** Task details **
From the entries below, transcribe exactly the lines between the line holding "encode .pop64 = 0x67000000#32" and the line holding "seeAB (after 0x10180000", inclusive; skip all other lines.

** Exercise data **
-- ==== Sys2Proof/Tests/Slice0.lean ====
section
/-! SUPPORT. Tests: what WellFormed refuses, every command's word decoded, one step of every command on a vector of
95_test_vectors.md or an example of the command's rule, and, for every statement with hypotheses, a state
and operands that meet them. Words and expected results come from the spec. -/

namespace Sys2Proof.Tests

open Sys2Proof Sys2Proof.Machine

/-- Reset but for R0, R1, SW and the data input. -/
def regs (x0 x1 : BitVec 64) (sw : BitVec 32) (d : BitVec 64) : State :=
  { State.reset with rf := { RegisterFile.reset with x0 := x0, x1 := x1, sw := sw }, d := d }

/-- Reset but for an 8-byte buffer (STK_LEN = 8, STK_TOP = 7), its contents, the pointer and the data input. -/
def stack (ptr : BitVec 32) (mem : Memory) (d : BitVec 64) : State :=
  { State.reset with stk := { ptr := ptr, mem := mem }, d := d,
                     params := { Params.default with stkLen := 8, stkTop := 7#32 } }

/-- The block after one step on the command word `w`, its inputs otherwise as `s` holds them. -/
def after (w : Nat) (s : State) : Option State := blockAfter (step (s.withFetchWord 32 w))

/-- R0, SW and the error number. -/
def seeA (o : Option State) : Option (BitVec 64 × BitVec 32 × BitVec 3) :=
  o.map fun t => (t.rf.x0, t.rf.sw, t.err.number)

/-- R0, R1, SW and the error number. -/
def seeAB (o : Option State) : Option (BitVec 64 × BitVec 64 × BitVec 32 × BitVec 3) :=
  o.map fun t => (t.rf.x0, t.rf.x1, t.rf.sw, t.err.number)

/-- The data output, SW and the error number. -/
def seeQ (o : Option State) : Option (BitVec 64 × BitVec 32 × BitVec 3) :=
  o.map fun t => (t.q, t.rf.sw, t.err.number)

/-- The stack pointer, the listed bytes, the data output and the error number. -/
def seeStack (o : Option State) : Option (BitVec 32 × Memory × BitVec 64 × BitVec 3) :=
  o.map fun t => (t.stk.ptr, t.stk.mem, t.q, t.err.number)

/-! ## WellFormed (30_encoding.md R68, R70) -/

theorem test_wellformed_refuses_add_carry_select_3 : (Instr.add .r0 .r1 3#2).wellFormed = false := by decide
theorem test_wellformed_refuses_sub_carry_select_3 : (Instr.sub .r0 .r1 3#2).wellFormed = false := by decide
theorem test_wellformed_refuses_rfrd_15 : (Instr.rfrd 15#8).wellFormed = false := by decide
theorem test_wellformed_refuses_rfwr_15 : (Instr.rfwr 15#8).wellFormed = false := by decide
theorem test_wellformed_takes_the_largest_legal_fields :
    (Instr.add .r3 .r3 2#2).wellFormed = true ∧ (Instr.sub .r3 .r3 2#2).wellFormed = true ∧
    (Instr.rfrd 14#8).wellFormed = true ∧ (Instr.rfwr 14#8).wellFormed = true ∧
    (Instr.sext .r3 3#2).wellFormed = true := by decide

/-! ## Decoding (30_encoding.md R66, R72): words written out field by field -/

/-- ADD 00010000 and SUB 00010001, RA in 23:22, RB in 21:20, CI in 19:18. -/
theorem test_decode_add_sub :
    decode 0x10780000#32 = .ok (.add .r1 .r3 2#2) ∧
    decode 0x10100000#32 = .ok (.add .r0 .r1 0#2) ∧
    decode 0x11F40000#32 = .ok (.sub .r3 .r3 1#2) ∧
    decode 0x11980000#32 = .ok (.sub .r2 .r1 2#2) := by decide

/-- AND, OR, XOR, CMP. -/
theorem test_decode_logic :
    decode 0x12700000#32 = .ok (.and .r1 .r3) ∧
    decode 0x13900000#32 = .ok (.or .r2 .r1) ∧
    decode 0x14500000#32 = .ok (.xor .r1 .r1) ∧
    decode 0x15C00000#32 = .ok (.cmp .r3 .r0) := by decide

/-- SHL, SHR, SAR. -/
theorem test_decode_shift :
    decode 0x16400000#32 = .ok (.shl .r1) ∧
    decode 0x17800000#32 = .ok (.shr .r2) ∧
    decode 0x18C00000#32 = .ok (.sar .r3) := by decide

/-- MULS, DIVS, SEXT with W in 17:16. -/
theorem test_decode_multiply_divide_extend :
    decode 0x19A00000#32 = .ok (.muls .r2 .r2) ∧
    decode 0x1AB00000#32 = .ok (.divs .r2 .r3) ∧
    decode 0x1B020000#32 = .ok (.sext .r0 2#2) ∧
    decode 0x1BC30000#32 = .ok (.sext .r3 3#2) := by decide

/-- SETUn and SETIn. -/
theorem test_decode_setters :
    decode 0x20400000#32 = .ok (.setu8 .r1) ∧
    decode 0x21800000#32 = .ok (.setu16 .r2) ∧
    decode 0x22C00000#32 = .ok (.setu32 .r3) ∧
    decode 0x23000000#32 = .ok (.setu64 .r0) ∧
    decode 0x24400000#32 = .ok (.seti8 .r1) ∧
    decode 0x25800000#32 = .ok (.seti16 .r2) ∧
    decode 0x26C00000#32 = .ok (.seti32 .r3) ∧
    decode 0x27000000#32 = .ok (.seti64 .r0) := by decide

/-- GETUn and GETIn. -/
theorem test_decode_accessors :
    decode 0x28C00000#32 = .ok (.getu8 .r3) ∧
    decode 0x29800000#32 = .ok (.getu16 .r2) ∧
    decode 0x2A400000#32 = .ok (.getu32 .r1) ∧
    decode 0x2B000000#32 = .ok (.getu64 .r0) ∧
    decode 0x2CC00000#32 = .ok (.geti8 .r3) ∧
    decode 0x2D800000#32 = .ok (.geti16 .r2) ∧
    decode 0x2E400000#32 = .ok (.geti32 .r1) ∧
    decode 0x2F000000#32 = .ok (.geti64 .r0) := by decide

/-- SWRD and the flag commands. -/
theorem test_decode_flags :
    decode 0x30000000#32 = .ok .swrd ∧
    decode 0x31000000#32 = .ok .setc ∧
    decode 0x32000000#32 = .ok .clrc ∧
    decode 0x33000000#32 = .ok .getc ∧
    decode 0x34000000#32 = .ok .setv ∧
    decode 0x35000000#32 = .ok .clrv ∧
    decode 0x36000000#32 = .ok .getv ∧
    decode 0x37000000#32 = .ok .setz ∧
    decode 0x38000000#32 = .ok .clrz ∧
    decode 0x39000000#32 = .ok .getz ∧
    decode 0x3A000000#32 = .ok .setn ∧
    decode 0x3B000000#32 = .ok .clrn ∧
    decode 0x3C000000#32 = .ok .getn ∧
    decode 0x3D000000#32 = .ok .setid ∧
    decode 0x3E000000#32 = .ok .clrid ∧
    decode 0x3F000000#32 = .ok .getid := by decide

/-- The selectors and the byte fields. -/
theorem test_decode_fields :
    decode 0x40000000#32 = .ok .selam ∧
    decode 0x41000000#32 = .ok .getam ∧
    decode 0x42000000#32 = .ok .selrs ∧
    decode 0x43000000#32 = .ok .getrs ∧
    decode 0x44000000#32 = .ok .selps ∧
    decode 0x45000000#32 = .ok .getps ∧
    decode 0x46000000#32 = .ok .selcs ∧
    decode 0x47000000#32 = .ok .getcs ∧
    decode 0x48000000#32 = .ok .selos ∧
    decode 0x49000000#32 = .ok .getos ∧
    decode 0x4A000000#32 = .ok .selmm ∧
    decode 0x4B000000#32 = .ok .getmm ∧
    decode 0x4C000000#32 = .ok .setsys ∧
    decode 0x4D000000#32 = .ok .getsys ∧
    decode 0x4E000000#32 = .ok .setusr ∧
    decode 0x4F000000#32 = .ok .getusr := by decide

/-- RFRD and RFWR with F in 15:8, RESET. -/
theorem test_decode_register_file :
    decode 0x50000D00#32 = .ok (.rfrd 13#8) ∧
    decode 0x51000C00#32 = .ok (.rfwr 12#8) ∧
    decode 0x50000E00#32 = .ok (.rfrd 14#8) ∧
    decode 0x51000000#32 = .ok (.rfwr 0#8) ∧
    decode 0x52000000#32 = .ok .reset := by decide

/-- PUSHn and POPn. -/
theorem test_decode_stack :
    decode 0x60000000#32 = .ok .push8 ∧
    decode 0x61000000#32 = .ok .push16 ∧
    decode 0x62000000#32 = .ok .push32 ∧
    decode 0x63000000#32 = .ok .push64 ∧
    decode 0x64000000#32 = .ok .pop8 ∧
    decode 0x65000000#32 = .ok .pop16 ∧
    decode 0x66000000#32 = .ok .pop32 ∧
    decode 0x67000000#32 = .ok .pop64 := by decide

/-- 95_test_vectors.md 2.1. -/
theorem test_decode_rejects :
    decode 0x00000000#32 = .error .reservedOpcode ∧ decode 0x1C000000#32 = .error .reservedOpcode ∧
    decode 0x53000000#32 = .error .reservedOpcode ∧ decode 0xFF000000#32 = .error .reservedOpcode ∧
    decode 0x10000001#32 = .error .reservedBits ∧ decode 0x100C0000#32 = .error .illegalCarrySelect ∧
    decode 0x10010000#32 = .error .unusedField ∧ decode 0x12040000#32 = .error .unusedField ∧
    decode 0x50000F00#32 = .error .illegalRegisterNumber ∧ decode 0x51FF0000#32 = .error .unusedField ∧
    decode 0x52400000#32 = .error .unusedField ∧ decode 0x30000100#32 = .error .unusedField := by decide

/-- The encoder writes the words of 95_test_vectors.md. -/
theorem test_encode_words :
    encode (.add .r1 .r3 2#2) = 0x10780000#32 ∧ encode (.divs .r2 .r3) = 0x1AB00000#32 ∧
    encode (.sext .r0 2#2) = 0x1B020000#32 ∧ encode (.rfwr 12#8) = 0x51000C00#32 ∧
    encode .pop64 = 0x67000000#32 := by decide

/-- The host reads the same bits. -/
theorem test_decode_table_word :
    decodeTableWord 32 0x10780000 = some (.add .r1 .r3 2#2) ∧ decodeTableWord 32 0 = none := by decide

/-! ## One step (95_test_vectors.md; the examples of the rules) -/

/-- E3. -/
theorem test_add_overflows_8_bits :
    seeAB (after 0x10100000 (regs 0x7F#64 0x1#64 0x00000000#32 0x0#64)) =
      some (0xFFFFFFFFFFFFFF80#64, 0x1#64, 0x50000000#32, 0#3) := by decide

/-- 2.3: b all-ones, cin = SW.C = 1, C = 0. -/
theorem test_add_all_ones_with_carry_in :
    seeAB (after 0x10180000 (regs 0x5#64 0xFFFFFFFFFFFFFFFF#64 0x80000000#32 0x0#64)) =
      some (0x5#64, 0xFFFFFFFFFFFFFFFF#64, 0x00000000#32, 0#3) := by decide

/-- 2.3: -128 - 1. -/
theorem test_sub_overflows_8_bits :
    seeAB (after 0x11100000 (regs 0xFFFFFFFFFFFFFF80#64 0x1#64 0x00000000#32 0x0#64)) =
      some (0x7F#64, 0x1#64, 0xC0000000#32, 0#3) := by decide

/-- 2.3: 0 - 1. -/
theorem test_sub_borrows :
    seeAB (after 0x11100000 (regs 0x0#64 0x1#64 0x000C0000#32 0x0#64)) =
      some (0xFFFFFFFFFFFFFFFF#64, 0x1#64, 0x100C0000#32, 0#3) := by decide

/-- 2.3. -/
theorem test_and_narrows :
    seeAB (after 0x12100000 (regs 0x1234#64 0xFFFF#64 0x00000000#32 0x0#64)) =
      some (0x34#64, 0xFFFF#64, 0x00000000#32, 0#3) := by decide

/-- 2.3. -/
theorem test_or_extends :
    seeAB (after 0x13100000 (regs 0x0#64 0x80#64 0x00000000#32 0x0#64)) =
      some (0xFFFFFFFFFFFFFF80#64, 0x80#64, 0x10000000#32, 0#3) := by decide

** Answer section **
    encode .pop64 = 0x67000000#32 := by decide

/-- The host reads the same bits. -/
theorem test_decode_table_word :
    decodeTableWord 32 0x10780000 = some (.add .r1 .r3 2#2) ∧ decodeTableWord 32 0 = none := by decide

/-! ## One step (95_test_vectors.md; the examples of the rules) -/

/-- E3. -/
theorem test_add_overflows_8_bits :
    seeAB (after 0x10100000 (regs 0x7F#64 0x1#64 0x00000000#32 0x0#64)) =
      some (0xFFFFFFFFFFFFFF80#64, 0x1#64, 0x50000000#32, 0#3) := by decide

/-- 2.3: b all-ones, cin = SW.C = 1, C = 0. -/
theorem test_add_all_ones_with_carry_in :
    seeAB (after 0x10180000 (regs 0x5#64 0xFFFFFFFFFFFFFFFF#64 0x80000000#32 0x0#64)) =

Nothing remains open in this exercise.